Records for this task START

/-! ### The matrix engine -/

/-- Gangs 0 to 2 wait at a rendezvous with what they bring, or, where it brings nothing, gang 0 is still to come; all with the same record. -/
def quartet (op d b : Nat) (vals : List Nat) (acc : Option AccRec) (late : Bool) (s : State) : State :=
  let me := { (s.gang? 3).getD (Gang.fresh 0 3 1 0 false false false 0 0 0 0) with accs := acc.toList }
  let at_ := fun (q : Nat) => if late && q = 0 then Park.ready else .rendezvous op d b vals
  { s with
    gangs := (List.range 3).map (fun q => (q, { me with
        num := q
        tree := me.tree.modSplit 0 (fun x => { x with park := at_ q }) })) ++ [(3, me)]
    blocks := s.blocks.map (fun (e : Nat × Block) => (e.1, { e.2 with gangs := [0, 1, 2, 3] })) }
/-- Registers, and a grant of 8 × 8 with k = 128 in format 8; or of nothing. -/
def granted (shape : Word) (xs : List (Nat × Word)) (g : Gang) : Gang := { withRegs xs g with shape := shape }
def grant : Word := 0x40800808
/-- A format block of INT4 at offset 256 with A at offset 1024, and a descriptor of mgath. -/
def objects (s : State) : State :=
  stashWords [(256, 0x400), (260, 128 + 8 * 2 ^ 16 + 8 * 2 ^ 21), (268, 0x4E), (512, 0x600), (516, 0x900), (520, 0xA00), (524, 4), (528, 8),
    (0x400, 0x01010101)] s
def mzeroI : Instr := .mzero 16 6 0xE
def mmaI : Instr := .mma 16 6 32
def mgathI : Instr := .mgath 16 6
def mdrainI : Instr := .mdrain 16 6 true true
def accRec : AccRec := ⟨16, geomWord 2 8 0xE false, 4, [], []⟩
/-- Gang 3 of each quartet posts. -/
def posts (i : Instr) (shape : Word) (a : Word) (op b : Nat) (vals : List Nat) (acc : Option AccRec) (late : Bool) : State :=
  world i 3 1 (granted shape [(6, a), (7, 0xFFFFFFFF)]) (fun s => quartet op 16 b vals acc late (objects s))
def mzeroS (v : Nat) (late : Bool) : State := posts mzeroI grant 0xFFFFFFFF 0x44 0xE [v] none late
def mdrainS (shape : Word) : State := posts mdrainI shape 0x400 0x43 3 [0x400, 0xFFFFFFFF] (some accRec) false
def mmaS : State := posts mmaI grant 256 0x41 32 [256, 0xFFFFFFFF] none false
def mgathS : State := posts mgathI grant 512 0x42 0 [512, 0xFFFFFFFF] none false

/-- What the gangs of a rendezvous bring. -/
def members (cx : Cx) (s : State) (me : Member) : List Member := match cx.meeting s me with
  | .all ms => ms
  | _ => []

theorem meeting_of {cx : Cx} {s : State} {me : Member} (h : members cx s me ≠ []) : cx.meeting s me = .all (members cx s me) := by
  unfold members at h ⊢
  split <;> simp_all

/-- The issuing gang as a member. -/
def memberOf (cx : Cx) (op b : Nat) (vals : List Nat) : Member := ⟨cx.gid, cx.g, op, 16, b, vals, cx.place, cx.pc⟩

theorem blockWords_of {cx : Cx} {s : State} {ms : List Member} {addr : Nat}
    (h : (match s.check cx.viewer (tileHow false) (fun _ => ⟨cx.core, cx.b.slot, ((ms.head?.map Member.g).getD cx.g).num,
      ((ms.head?.map Member.g).getD cx.g).lowest, 0, 0, true, false, none⟩) true noOwn (cx.stashReqs [(addr, 32)]) with
      | .go _ _ => true
      | _ => false) = true) : cx.blockWords s ms addr ((List.range 8).map (fun k => s.stashNat cx.b (addr + 4 * k) 4)) := by
  split at h
  · exact ⟨_, _, ‹_›, rfl⟩
  · cases h

theorem in_state (i : Instr) (s : State) {P : Cx → State → Prop} (p : P (cxAt i s) s) : ∃ cx s, P cx s := ⟨_, _, p⟩

/-- The quartets can post: gang 3 is alone, gang 0 is late, gang 3 brings another operand, and all is agreed. -/
theorem witness_MatrixPosts : (∃ cx s, Clear (.setshape 4 5) cx s) ∧
    (∃ (cx : Cx) (s : State), Clear mzeroI cx s ∧ posting mzeroI cx s = some (0x44, 16, 0xE, [0xFFFFFFFF]) ∧
      s.gang? (gangId cx.bid (cx.g.num / 4 * 4)) = none) ∧
    (∃ (cx : Cx) (s : State) (g : Gang), Clear mzeroI cx s ∧ posting mzeroI cx s = some (0x44, 16, 0xE, [0xFFFFFFFF]) ∧
      (∀ q < 4, ∃ g, s.gang? (gangId cx.bid (cx.g.num / 4 * 4 + q)) = some g ∧ g.ended = false) ∧ cx.g.num = 3 ∧
      cx.gid = gangId cx.bid cx.g.num ∧ s.gang? (gangId cx.bid (cx.g.num / 4 * 4)) = some g ∧ ∀ e ∈ g.tree.splits, e.2.park.code ≠ 3) ∧
    (∃ cx s ms, Clear mzeroI cx s ∧ cx.meeting s (memberOf cx 0x44 0xE [0xFFFFFFFF]) = .all ms ∧
      ¬ Agreed cx (memberOf cx 0x44 0xE [0xFFFFFFFF]) ms) ∧
    (∃ cx s ms, Clear mzeroI cx s ∧ cx.meeting s (memberOf cx 0x44 0xE [0xFFFFFFFF]) = .all ms ∧
      Agreed cx (memberOf cx 0x44 0xE [0xFFFFFFFF]) ms ∧ PostOpen cx s (memberOf cx 0x44 0xE [0xFFFFFFFF]) 0 1) ∧
    (∃ cx s ms, Clear mdrainI cx s ∧ shapeM cx.g.shape = 0 ∧ cx.meeting s (memberOf cx 0x43 3 [0x400, 0xFFFFFFFF]) = .all ms ∧
      Agreed cx (memberOf cx 0x43 3 [0x400, 0xFFFFFFFF]) ms ∧ PostOpen cx s (memberOf cx 0x43 3 [0x400, 0xFFFFFFFF]) 16 16) ∧
    (∃ cx s ms, Clear mdrainI cx s ∧ shapeM cx.g.shape ≠ 0 ∧ shapeN cx.g.shape ≠ 0 ∧
      cx.meeting s (memberOf cx 0x43 3 [0x400, 0xFFFFFFFF]) = .all ms ∧ Agreed cx (memberOf cx 0x43 3 [0x400, 0xFFFFFFFF]) ms ∧
      (∀ x ∈ ms, x.g.accAt x.d = some accRec) ∧ geomRows accRec.geom = 2 ∧ geomFmt accRec.geom = 0xE ∧
      PostOpen cx s (memberOf cx 0x43 3 [0x400, 0xFFFFFFFF]) (drainHeader 8 8 0xE 1).size 16 ∧ (s.core cx.core).locks = []) ∧
    (∃ cx s ms w, Clear mmaI cx s ∧ cx.meeting s (memberOf cx 0x41 32 [256, 0xFFFFFFFF]) = .all ms ∧
      Agreed cx (memberOf cx 0x41 32 [256, 0xFFFFFFFF]) ms ∧ PostOpen cx s (memberOf cx 0x41 32 [256, 0xFFFFFFFF]) 32 32 ∧
      cx.blockWords s ms 256 w ∧ FormatBlock.valid w cx.g.shape cx.b.stashNeed = true ∧ shapeM cx.g.shape = 8 ∧ shapeN cx.g.shape = 8 ∧
      shapeK cx.g.shape = 128 ∧ (FormatBlock.ofWords w).zinit = true ∧ (s.core cx.core).locks = [] ∧
      ∀ x ∈ ms, x.bad x.d (blockRegs cx.g.width (geomWord 2 8 0xE false)) = none ∧
        x.bad x.b (blockRegs cx.g.width (geomWord 8 32 8 false)) = none ∧ mmaB x (FormatBlock.ofWords w) (geomWord 8 32 8 false) = none) ∧
    (∃ cx s ms w, Clear mgathI cx s ∧ cx.meeting s (memberOf cx 0x42 0 [512, 0xFFFFFFFF]) = .all ms ∧
      Agreed cx (memberOf cx 0x42 0 [512, 0xFFFFFFFF]) ms ∧ PostOpen cx s (memberOf cx 0x42 0 [512, 0xFFFFFFFF]) 32 32 ∧
      cx.blockWords s ms 512 w ∧ Gather.valid w = true ∧ shapeN cx.g.shape = 8 ∧ shapeK cx.g.shape = 128 ∧ (s.core cx.core).locks = [] ∧
      ∀ x ∈ ms, x.bad x.d (blockRegs cx.g.width (geomWord 8 32 (Gather.ofWords w).vfmt false)) = none) := by
  refine ⟨in_state (.setshape 4 5) (world (.setshape 4 5) 3 1 id id) (clear_of (by decide +kernel)),
    in_state mzeroI (world mzeroI 3 1 (granted grant [(6, 0xFFFFFFFF)]) id) ⟨clear_of (by decide +kernel), by decide +kernel, by decide +kernel⟩,
    in_state mzeroI (mzeroS 0xFFFFFFFF true) ⟨_, clear_of (by decide +kernel), by decide +kernel, ?_, by decide +kernel, by decide +kernel, rfl,
      by decide +kernel⟩,
    in_state mzeroI (mzeroS 0xFFFFFFFE false) ⟨_, clear_of (by decide +kernel), meeting_of (by decide +kernel), by unfold Agreed; decide +kernel⟩,
    in_state mzeroI (mzeroS 0xFFFFFFFF false) ⟨_, clear_of (by decide +kernel), meeting_of (by decide +kernel), by unfold Agreed; decide +kernel,
      by unfold PostOpen; decide +kernel⟩,
    in_state mdrainI (mdrainS 0) ⟨_, clear_of (by decide +kernel), by decide +kernel, meeting_of (by decide +kernel),
      by unfold Agreed; decide +kernel, by unfold PostOpen; decide +kernel⟩,
    in_state mdrainI (mdrainS grant) ⟨_, clear_of (by decide +kernel), by decide +kernel, by decide +kernel, meeting_of (by decide +kernel),
      by unfold Agreed; decide +kernel, by decide +kernel, by decide +kernel, by decide +kernel, by unfold PostOpen; decide +kernel,
      by decide +kernel⟩,
    in_state mmaI (mmaS) ⟨_, _, clear_of (by decide +kernel), meeting_of (by decide +kernel), by unfold Agreed; decide +kernel,
      by unfold PostOpen; decide +kernel, blockWords_of (by decide +kernel), by decide +kernel, by decide +kernel, by decide +kernel,
      by decide +kernel, by decide +kernel, by decide +kernel, by decide +kernel⟩,
    in_state mgathI (mgathS) ⟨_, _, clear_of (by decide +kernel), meeting_of (by decide +kernel), by unfold Agreed; decide +kernel,
      by unfold PostOpen; decide +kernel, blockWords_of (by decide +kernel), by decide +kernel, by decide +kernel, by decide +kernel,
      by decide +kernel, by decide +kernel⟩⟩
  intro q hq
  have : (List.range 4).all (fun q => ((mzeroS 0xFFFFFFFF true).gang? (gangId (cxAt mzeroI (mzeroS 0xFFFFFFFF true)).bid
      ((cxAt mzeroI (mzeroS 0xFFFFFFFF true)).g.num / 4 * 4 + q))).any (fun g => !g.ended)) = true := by decide +kernel
  have := List.all_eq_true.mp this q (List.mem_range.mpr hq)
  obtain ⟨g, h1, h2⟩ := (Option.any_eq_true ..).mp this
  exact ⟨g, h1, by simpa using h2⟩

Records for this task END

[Directions]
Every line above carrying the word "mmaI" needs to be shown.

[Response below]
def mmaI : Instr := .mma 16 6 32
def mmaS : State := posts mmaI grant 256 0x41 32 [256, 0xFFFFFFFF] none false
    (∃ cx s ms w, Clear mmaI cx s ∧ cx.meeting s (memberOf cx 0x41 32 [256, 0xFFFFFFFF]) = .all ms ∧
    in_state mmaI (mmaS) ⟨_, _, clear_of (by decide +kernel), meeting_of (by decide +kernel), by unfold Agreed; decide +kernel,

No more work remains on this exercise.